• Your objective
Two lines mark the range in the entries below: the one holding "let line := page * 64 + n" and the one holding "let d1 := (d.crawlBad f n).raise". Set down those two and all lines between them, exactly.

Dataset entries
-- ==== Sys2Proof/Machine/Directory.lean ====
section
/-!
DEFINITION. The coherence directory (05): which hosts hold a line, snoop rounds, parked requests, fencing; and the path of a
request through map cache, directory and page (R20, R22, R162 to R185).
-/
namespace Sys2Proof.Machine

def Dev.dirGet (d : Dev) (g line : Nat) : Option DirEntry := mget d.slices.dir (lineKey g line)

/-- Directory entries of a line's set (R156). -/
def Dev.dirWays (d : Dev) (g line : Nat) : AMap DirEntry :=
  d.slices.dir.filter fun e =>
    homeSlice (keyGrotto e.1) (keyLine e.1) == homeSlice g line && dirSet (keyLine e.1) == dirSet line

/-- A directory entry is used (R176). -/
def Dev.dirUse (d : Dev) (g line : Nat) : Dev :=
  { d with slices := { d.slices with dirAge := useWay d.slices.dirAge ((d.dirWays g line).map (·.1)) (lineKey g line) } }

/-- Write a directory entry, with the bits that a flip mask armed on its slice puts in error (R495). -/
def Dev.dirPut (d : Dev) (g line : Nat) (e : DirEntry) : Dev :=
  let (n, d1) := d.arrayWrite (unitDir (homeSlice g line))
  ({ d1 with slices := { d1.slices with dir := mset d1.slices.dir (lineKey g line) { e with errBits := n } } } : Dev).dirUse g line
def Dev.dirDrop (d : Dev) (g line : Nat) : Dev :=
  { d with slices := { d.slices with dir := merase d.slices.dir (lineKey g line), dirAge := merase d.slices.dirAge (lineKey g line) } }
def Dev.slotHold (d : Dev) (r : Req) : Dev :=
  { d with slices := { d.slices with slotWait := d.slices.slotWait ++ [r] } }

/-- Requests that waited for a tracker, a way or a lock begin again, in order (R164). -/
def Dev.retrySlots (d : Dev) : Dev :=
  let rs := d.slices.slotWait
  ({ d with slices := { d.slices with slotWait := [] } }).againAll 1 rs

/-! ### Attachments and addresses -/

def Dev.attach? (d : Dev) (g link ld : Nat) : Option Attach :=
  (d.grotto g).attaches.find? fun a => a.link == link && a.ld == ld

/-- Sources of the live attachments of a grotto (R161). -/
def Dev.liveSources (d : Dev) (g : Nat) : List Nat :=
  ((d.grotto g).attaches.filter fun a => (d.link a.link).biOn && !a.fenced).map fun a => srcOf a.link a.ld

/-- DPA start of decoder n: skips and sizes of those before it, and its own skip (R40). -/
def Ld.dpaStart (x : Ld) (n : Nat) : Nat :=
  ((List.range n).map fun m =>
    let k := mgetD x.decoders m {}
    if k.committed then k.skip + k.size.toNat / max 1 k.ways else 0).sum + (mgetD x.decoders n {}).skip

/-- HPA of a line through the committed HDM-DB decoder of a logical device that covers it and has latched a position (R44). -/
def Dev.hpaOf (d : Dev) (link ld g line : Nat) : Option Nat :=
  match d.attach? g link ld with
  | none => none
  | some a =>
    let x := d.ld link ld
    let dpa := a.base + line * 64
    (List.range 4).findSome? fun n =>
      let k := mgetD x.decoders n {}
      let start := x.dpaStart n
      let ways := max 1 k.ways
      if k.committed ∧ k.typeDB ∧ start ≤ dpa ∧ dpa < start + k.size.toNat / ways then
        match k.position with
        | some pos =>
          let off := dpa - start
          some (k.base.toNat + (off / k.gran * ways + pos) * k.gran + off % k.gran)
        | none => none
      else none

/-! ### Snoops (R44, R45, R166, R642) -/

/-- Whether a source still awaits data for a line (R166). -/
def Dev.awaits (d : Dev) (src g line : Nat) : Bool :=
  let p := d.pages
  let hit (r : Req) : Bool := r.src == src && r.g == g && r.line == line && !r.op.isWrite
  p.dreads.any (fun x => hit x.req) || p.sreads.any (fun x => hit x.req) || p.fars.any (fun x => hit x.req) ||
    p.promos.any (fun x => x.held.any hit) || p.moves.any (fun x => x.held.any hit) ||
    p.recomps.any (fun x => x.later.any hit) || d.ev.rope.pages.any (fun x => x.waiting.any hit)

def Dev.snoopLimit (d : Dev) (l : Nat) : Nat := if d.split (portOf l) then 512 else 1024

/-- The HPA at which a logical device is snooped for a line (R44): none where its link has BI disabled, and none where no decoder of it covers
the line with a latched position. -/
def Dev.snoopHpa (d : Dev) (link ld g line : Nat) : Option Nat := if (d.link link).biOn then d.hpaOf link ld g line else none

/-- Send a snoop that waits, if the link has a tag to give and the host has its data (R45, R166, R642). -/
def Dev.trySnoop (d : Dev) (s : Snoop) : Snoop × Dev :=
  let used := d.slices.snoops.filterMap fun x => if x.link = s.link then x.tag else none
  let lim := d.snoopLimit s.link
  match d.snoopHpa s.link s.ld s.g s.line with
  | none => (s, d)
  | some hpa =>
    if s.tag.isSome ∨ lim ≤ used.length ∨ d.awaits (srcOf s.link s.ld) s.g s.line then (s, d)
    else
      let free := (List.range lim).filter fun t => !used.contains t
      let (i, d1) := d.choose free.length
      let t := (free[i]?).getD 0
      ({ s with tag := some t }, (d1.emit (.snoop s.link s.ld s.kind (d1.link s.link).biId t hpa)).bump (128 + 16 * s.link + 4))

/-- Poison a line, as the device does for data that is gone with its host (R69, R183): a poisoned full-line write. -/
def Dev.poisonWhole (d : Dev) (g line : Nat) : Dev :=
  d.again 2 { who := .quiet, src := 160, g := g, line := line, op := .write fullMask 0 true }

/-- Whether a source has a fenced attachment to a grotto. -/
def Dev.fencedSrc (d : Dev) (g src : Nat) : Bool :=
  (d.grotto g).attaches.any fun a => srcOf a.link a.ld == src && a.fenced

==

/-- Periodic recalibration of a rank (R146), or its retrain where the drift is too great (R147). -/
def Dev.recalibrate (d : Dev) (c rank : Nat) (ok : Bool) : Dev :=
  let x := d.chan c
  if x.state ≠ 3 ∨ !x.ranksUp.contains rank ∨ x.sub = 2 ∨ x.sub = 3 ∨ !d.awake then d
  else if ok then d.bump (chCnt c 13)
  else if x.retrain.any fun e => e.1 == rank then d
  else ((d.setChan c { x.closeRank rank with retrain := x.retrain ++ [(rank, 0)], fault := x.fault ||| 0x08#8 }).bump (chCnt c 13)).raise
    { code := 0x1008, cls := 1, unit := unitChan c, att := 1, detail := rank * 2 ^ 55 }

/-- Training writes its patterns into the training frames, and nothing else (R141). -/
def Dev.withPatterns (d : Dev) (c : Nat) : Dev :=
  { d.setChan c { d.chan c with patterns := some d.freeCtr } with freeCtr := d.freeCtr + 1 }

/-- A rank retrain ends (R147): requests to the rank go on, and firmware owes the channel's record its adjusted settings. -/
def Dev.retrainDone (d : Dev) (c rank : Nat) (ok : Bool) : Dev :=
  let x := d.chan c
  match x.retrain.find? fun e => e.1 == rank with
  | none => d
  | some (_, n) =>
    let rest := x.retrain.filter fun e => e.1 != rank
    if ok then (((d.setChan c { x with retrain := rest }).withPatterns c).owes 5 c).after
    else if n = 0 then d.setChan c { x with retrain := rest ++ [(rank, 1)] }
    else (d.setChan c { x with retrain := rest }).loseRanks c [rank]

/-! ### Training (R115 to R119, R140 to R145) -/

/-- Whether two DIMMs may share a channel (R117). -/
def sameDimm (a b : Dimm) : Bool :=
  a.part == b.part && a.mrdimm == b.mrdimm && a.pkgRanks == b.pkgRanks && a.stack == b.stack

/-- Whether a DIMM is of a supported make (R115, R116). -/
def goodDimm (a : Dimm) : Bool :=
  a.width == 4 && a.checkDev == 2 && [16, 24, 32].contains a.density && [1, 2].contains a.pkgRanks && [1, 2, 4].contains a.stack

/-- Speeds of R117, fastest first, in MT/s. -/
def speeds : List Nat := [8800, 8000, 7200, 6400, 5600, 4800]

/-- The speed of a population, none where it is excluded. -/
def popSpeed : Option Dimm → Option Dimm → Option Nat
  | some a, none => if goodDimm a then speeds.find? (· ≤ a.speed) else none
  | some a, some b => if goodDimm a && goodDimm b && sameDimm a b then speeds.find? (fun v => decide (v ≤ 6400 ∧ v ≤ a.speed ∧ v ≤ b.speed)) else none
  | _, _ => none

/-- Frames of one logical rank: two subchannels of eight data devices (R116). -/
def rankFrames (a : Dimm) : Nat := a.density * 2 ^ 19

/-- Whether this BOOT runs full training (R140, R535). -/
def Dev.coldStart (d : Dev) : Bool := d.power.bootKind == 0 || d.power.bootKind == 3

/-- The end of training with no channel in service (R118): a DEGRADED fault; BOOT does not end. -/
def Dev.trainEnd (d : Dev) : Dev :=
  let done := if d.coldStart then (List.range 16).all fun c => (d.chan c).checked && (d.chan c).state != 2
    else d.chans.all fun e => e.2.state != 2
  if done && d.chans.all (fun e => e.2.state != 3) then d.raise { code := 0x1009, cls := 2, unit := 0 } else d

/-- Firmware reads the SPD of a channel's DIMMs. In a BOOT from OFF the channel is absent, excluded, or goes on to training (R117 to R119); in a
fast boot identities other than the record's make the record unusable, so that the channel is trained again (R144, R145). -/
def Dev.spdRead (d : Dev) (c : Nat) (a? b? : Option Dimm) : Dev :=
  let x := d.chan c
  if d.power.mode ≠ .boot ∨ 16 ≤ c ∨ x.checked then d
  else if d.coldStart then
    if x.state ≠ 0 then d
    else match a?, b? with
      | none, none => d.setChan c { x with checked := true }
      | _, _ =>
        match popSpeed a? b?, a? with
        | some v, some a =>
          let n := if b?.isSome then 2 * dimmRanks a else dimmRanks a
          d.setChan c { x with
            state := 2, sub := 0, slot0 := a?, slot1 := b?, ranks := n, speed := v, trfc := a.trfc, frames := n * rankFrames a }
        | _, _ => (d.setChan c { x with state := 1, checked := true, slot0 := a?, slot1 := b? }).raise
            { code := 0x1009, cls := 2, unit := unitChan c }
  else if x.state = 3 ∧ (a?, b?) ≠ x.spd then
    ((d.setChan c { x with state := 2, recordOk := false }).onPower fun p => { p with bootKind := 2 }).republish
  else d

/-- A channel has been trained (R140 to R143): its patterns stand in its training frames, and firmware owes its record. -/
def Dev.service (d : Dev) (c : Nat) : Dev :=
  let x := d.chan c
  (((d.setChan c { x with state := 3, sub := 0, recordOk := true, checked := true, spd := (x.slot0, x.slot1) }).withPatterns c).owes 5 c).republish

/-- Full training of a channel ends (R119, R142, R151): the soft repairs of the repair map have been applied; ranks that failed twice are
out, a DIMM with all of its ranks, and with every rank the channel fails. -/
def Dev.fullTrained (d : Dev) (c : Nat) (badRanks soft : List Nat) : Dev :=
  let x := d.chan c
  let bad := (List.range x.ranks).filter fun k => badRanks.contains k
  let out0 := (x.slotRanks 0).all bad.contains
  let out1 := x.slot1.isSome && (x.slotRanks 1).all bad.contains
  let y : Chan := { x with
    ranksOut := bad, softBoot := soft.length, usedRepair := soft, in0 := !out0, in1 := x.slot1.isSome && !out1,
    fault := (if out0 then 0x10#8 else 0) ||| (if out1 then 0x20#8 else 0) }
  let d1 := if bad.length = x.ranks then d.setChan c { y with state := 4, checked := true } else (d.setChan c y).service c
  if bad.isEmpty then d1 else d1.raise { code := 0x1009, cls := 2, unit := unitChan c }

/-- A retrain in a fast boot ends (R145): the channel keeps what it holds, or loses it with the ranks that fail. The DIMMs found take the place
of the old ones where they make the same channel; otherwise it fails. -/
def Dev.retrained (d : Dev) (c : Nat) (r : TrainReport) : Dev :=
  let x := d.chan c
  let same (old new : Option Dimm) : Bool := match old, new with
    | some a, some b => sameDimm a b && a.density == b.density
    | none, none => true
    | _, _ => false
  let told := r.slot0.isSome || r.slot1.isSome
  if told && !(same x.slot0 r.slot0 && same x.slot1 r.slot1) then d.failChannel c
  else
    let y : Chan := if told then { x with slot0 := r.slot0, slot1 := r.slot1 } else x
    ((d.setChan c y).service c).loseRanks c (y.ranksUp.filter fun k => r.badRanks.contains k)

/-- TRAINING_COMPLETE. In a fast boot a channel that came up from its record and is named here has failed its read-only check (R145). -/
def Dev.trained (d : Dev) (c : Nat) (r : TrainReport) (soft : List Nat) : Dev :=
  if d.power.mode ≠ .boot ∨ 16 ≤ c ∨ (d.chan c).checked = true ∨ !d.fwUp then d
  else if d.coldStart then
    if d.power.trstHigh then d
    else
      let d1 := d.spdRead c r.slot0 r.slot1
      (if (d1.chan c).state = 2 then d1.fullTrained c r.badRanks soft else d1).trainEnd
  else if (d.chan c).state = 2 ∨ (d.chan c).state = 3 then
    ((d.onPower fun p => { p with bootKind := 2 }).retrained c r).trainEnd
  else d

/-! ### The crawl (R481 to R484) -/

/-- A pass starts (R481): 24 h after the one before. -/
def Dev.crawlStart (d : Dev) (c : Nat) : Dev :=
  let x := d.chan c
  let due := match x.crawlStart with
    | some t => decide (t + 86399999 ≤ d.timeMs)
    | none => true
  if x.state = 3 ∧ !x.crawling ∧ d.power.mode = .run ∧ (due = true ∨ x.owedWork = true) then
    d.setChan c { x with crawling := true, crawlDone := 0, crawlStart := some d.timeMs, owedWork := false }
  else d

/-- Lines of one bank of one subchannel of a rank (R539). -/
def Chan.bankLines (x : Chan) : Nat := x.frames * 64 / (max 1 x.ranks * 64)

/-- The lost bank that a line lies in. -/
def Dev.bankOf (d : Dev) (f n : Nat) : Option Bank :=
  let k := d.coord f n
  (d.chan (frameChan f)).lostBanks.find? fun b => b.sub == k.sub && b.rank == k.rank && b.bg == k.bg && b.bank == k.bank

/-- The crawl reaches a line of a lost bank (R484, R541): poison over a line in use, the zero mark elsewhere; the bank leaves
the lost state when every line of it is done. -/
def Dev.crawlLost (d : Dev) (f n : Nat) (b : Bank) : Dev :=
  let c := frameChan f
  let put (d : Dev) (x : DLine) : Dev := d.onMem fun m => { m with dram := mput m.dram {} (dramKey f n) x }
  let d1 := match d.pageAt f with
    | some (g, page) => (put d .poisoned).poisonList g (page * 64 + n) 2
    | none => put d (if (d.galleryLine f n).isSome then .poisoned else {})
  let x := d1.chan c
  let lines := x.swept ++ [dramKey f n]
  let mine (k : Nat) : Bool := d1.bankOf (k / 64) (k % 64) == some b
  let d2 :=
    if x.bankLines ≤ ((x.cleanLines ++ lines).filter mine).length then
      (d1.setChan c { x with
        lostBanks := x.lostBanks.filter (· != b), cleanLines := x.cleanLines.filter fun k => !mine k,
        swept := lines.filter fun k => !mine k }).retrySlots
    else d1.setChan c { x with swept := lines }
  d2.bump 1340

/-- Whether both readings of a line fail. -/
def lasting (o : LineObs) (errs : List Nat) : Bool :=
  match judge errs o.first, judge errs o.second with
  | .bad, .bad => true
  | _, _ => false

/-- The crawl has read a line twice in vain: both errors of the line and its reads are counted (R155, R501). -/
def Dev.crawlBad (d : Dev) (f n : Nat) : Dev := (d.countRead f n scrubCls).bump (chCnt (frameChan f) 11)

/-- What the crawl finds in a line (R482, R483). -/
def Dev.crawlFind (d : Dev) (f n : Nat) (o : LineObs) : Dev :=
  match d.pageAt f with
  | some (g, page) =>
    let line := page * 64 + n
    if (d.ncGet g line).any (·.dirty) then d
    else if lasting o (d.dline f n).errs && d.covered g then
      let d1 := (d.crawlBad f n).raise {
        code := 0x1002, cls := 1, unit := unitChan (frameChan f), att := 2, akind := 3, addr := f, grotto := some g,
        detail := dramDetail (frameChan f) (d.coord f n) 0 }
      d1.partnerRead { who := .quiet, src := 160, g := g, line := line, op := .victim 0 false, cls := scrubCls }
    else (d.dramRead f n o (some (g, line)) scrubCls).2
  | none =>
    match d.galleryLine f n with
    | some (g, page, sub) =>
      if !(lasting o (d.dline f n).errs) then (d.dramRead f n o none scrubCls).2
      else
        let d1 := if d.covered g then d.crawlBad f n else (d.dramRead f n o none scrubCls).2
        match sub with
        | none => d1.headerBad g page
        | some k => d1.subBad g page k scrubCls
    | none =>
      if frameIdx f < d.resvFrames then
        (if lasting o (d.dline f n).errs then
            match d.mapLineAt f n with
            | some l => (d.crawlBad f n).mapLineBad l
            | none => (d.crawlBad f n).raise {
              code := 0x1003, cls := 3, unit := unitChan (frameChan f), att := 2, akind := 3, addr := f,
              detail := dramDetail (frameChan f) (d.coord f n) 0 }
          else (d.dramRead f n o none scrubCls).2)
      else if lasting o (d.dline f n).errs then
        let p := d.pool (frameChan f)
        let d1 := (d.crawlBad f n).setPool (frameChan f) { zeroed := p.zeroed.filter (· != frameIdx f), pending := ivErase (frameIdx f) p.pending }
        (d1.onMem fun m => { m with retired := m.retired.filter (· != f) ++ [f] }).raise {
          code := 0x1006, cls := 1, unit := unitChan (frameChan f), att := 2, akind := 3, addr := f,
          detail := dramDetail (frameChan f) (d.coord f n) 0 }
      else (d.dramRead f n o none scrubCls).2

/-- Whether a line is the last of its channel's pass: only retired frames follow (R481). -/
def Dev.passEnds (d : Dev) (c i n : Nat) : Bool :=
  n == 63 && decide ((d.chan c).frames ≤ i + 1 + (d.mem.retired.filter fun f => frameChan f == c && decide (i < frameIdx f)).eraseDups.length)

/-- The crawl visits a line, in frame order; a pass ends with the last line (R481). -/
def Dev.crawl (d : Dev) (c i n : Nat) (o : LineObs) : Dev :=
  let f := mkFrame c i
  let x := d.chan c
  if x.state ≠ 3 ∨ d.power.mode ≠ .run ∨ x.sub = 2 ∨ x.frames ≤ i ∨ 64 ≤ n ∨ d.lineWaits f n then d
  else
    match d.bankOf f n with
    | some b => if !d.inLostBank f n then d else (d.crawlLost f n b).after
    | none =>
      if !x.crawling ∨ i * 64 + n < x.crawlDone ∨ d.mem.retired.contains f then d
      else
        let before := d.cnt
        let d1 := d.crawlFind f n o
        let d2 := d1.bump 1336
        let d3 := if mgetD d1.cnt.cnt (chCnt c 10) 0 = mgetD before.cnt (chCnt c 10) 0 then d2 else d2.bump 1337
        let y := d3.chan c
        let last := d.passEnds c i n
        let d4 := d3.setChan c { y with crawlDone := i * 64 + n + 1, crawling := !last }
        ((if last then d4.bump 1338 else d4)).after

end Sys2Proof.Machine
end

--

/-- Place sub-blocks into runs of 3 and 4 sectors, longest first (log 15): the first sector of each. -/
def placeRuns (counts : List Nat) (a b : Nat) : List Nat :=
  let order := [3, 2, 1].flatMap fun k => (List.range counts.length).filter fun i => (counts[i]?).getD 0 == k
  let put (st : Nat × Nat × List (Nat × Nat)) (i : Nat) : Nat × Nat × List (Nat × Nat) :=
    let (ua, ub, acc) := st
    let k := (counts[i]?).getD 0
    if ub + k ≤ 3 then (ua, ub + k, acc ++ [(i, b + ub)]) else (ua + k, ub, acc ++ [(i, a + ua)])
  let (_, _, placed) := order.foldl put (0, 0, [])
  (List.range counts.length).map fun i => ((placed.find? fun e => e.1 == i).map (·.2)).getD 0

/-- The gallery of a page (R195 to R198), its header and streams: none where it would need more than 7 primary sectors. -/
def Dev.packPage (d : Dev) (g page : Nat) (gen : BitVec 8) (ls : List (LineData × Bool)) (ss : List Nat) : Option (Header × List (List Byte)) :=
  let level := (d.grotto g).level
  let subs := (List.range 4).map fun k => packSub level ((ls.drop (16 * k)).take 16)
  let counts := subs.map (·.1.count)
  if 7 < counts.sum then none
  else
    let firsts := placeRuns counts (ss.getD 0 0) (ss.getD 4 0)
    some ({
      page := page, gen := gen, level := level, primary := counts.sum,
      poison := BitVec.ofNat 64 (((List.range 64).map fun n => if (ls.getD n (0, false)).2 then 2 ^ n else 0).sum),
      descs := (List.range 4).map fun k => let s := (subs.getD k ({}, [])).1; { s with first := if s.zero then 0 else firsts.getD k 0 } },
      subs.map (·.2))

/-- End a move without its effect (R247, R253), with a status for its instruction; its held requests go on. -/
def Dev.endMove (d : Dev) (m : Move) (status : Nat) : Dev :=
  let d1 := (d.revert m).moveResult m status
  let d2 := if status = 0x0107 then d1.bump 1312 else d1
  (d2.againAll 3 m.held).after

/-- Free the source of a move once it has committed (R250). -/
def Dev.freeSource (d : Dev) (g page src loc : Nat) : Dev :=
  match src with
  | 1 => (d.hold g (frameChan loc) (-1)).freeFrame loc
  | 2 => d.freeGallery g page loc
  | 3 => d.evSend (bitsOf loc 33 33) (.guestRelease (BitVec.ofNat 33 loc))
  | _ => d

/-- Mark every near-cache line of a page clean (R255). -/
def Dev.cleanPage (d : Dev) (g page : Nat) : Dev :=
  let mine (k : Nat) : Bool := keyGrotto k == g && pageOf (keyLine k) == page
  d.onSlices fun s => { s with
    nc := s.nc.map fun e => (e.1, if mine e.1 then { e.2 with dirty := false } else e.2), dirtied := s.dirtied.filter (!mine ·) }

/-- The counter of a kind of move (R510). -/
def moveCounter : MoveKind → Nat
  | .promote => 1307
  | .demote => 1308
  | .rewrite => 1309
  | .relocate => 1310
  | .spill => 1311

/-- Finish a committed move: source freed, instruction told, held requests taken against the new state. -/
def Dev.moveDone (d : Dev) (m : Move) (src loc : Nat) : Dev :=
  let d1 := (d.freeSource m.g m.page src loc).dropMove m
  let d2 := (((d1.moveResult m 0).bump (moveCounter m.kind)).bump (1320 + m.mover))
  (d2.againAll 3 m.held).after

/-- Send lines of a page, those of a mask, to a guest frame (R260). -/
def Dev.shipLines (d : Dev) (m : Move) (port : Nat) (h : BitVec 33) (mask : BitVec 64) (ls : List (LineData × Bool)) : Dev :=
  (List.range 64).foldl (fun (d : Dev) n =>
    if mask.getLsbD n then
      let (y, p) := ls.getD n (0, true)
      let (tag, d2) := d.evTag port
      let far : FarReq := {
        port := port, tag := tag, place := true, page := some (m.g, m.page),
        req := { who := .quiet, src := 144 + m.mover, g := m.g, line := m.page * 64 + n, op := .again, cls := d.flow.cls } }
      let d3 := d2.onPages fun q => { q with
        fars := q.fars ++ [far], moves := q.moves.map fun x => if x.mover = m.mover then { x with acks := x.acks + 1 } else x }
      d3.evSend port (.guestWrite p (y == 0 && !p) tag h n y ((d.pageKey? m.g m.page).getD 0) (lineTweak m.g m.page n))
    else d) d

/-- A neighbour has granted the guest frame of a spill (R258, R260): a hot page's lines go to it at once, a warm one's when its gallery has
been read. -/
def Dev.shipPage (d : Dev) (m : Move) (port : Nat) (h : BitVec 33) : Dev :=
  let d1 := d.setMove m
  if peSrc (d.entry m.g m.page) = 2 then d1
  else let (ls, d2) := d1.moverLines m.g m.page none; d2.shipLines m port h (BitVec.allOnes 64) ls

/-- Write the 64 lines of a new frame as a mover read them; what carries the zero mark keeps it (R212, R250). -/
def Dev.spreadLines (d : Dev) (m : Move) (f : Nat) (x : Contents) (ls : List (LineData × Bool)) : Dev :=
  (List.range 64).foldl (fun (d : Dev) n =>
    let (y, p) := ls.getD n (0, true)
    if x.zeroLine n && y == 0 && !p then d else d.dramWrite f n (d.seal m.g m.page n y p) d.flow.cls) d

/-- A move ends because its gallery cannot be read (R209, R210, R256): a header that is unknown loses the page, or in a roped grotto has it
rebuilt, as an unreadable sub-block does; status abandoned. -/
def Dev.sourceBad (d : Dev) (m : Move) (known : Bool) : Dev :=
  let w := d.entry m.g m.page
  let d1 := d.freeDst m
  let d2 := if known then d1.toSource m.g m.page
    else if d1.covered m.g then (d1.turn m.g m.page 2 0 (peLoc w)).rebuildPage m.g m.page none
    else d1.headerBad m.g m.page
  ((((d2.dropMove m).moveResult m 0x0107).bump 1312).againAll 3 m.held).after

• Output for this task
    let line := page * 64 + n
    if (d.ncGet g line).any (·.dirty) then d
    else if lasting o (d.dline f n).errs && d.covered g then
      let d1 := (d.crawlBad f n).raise {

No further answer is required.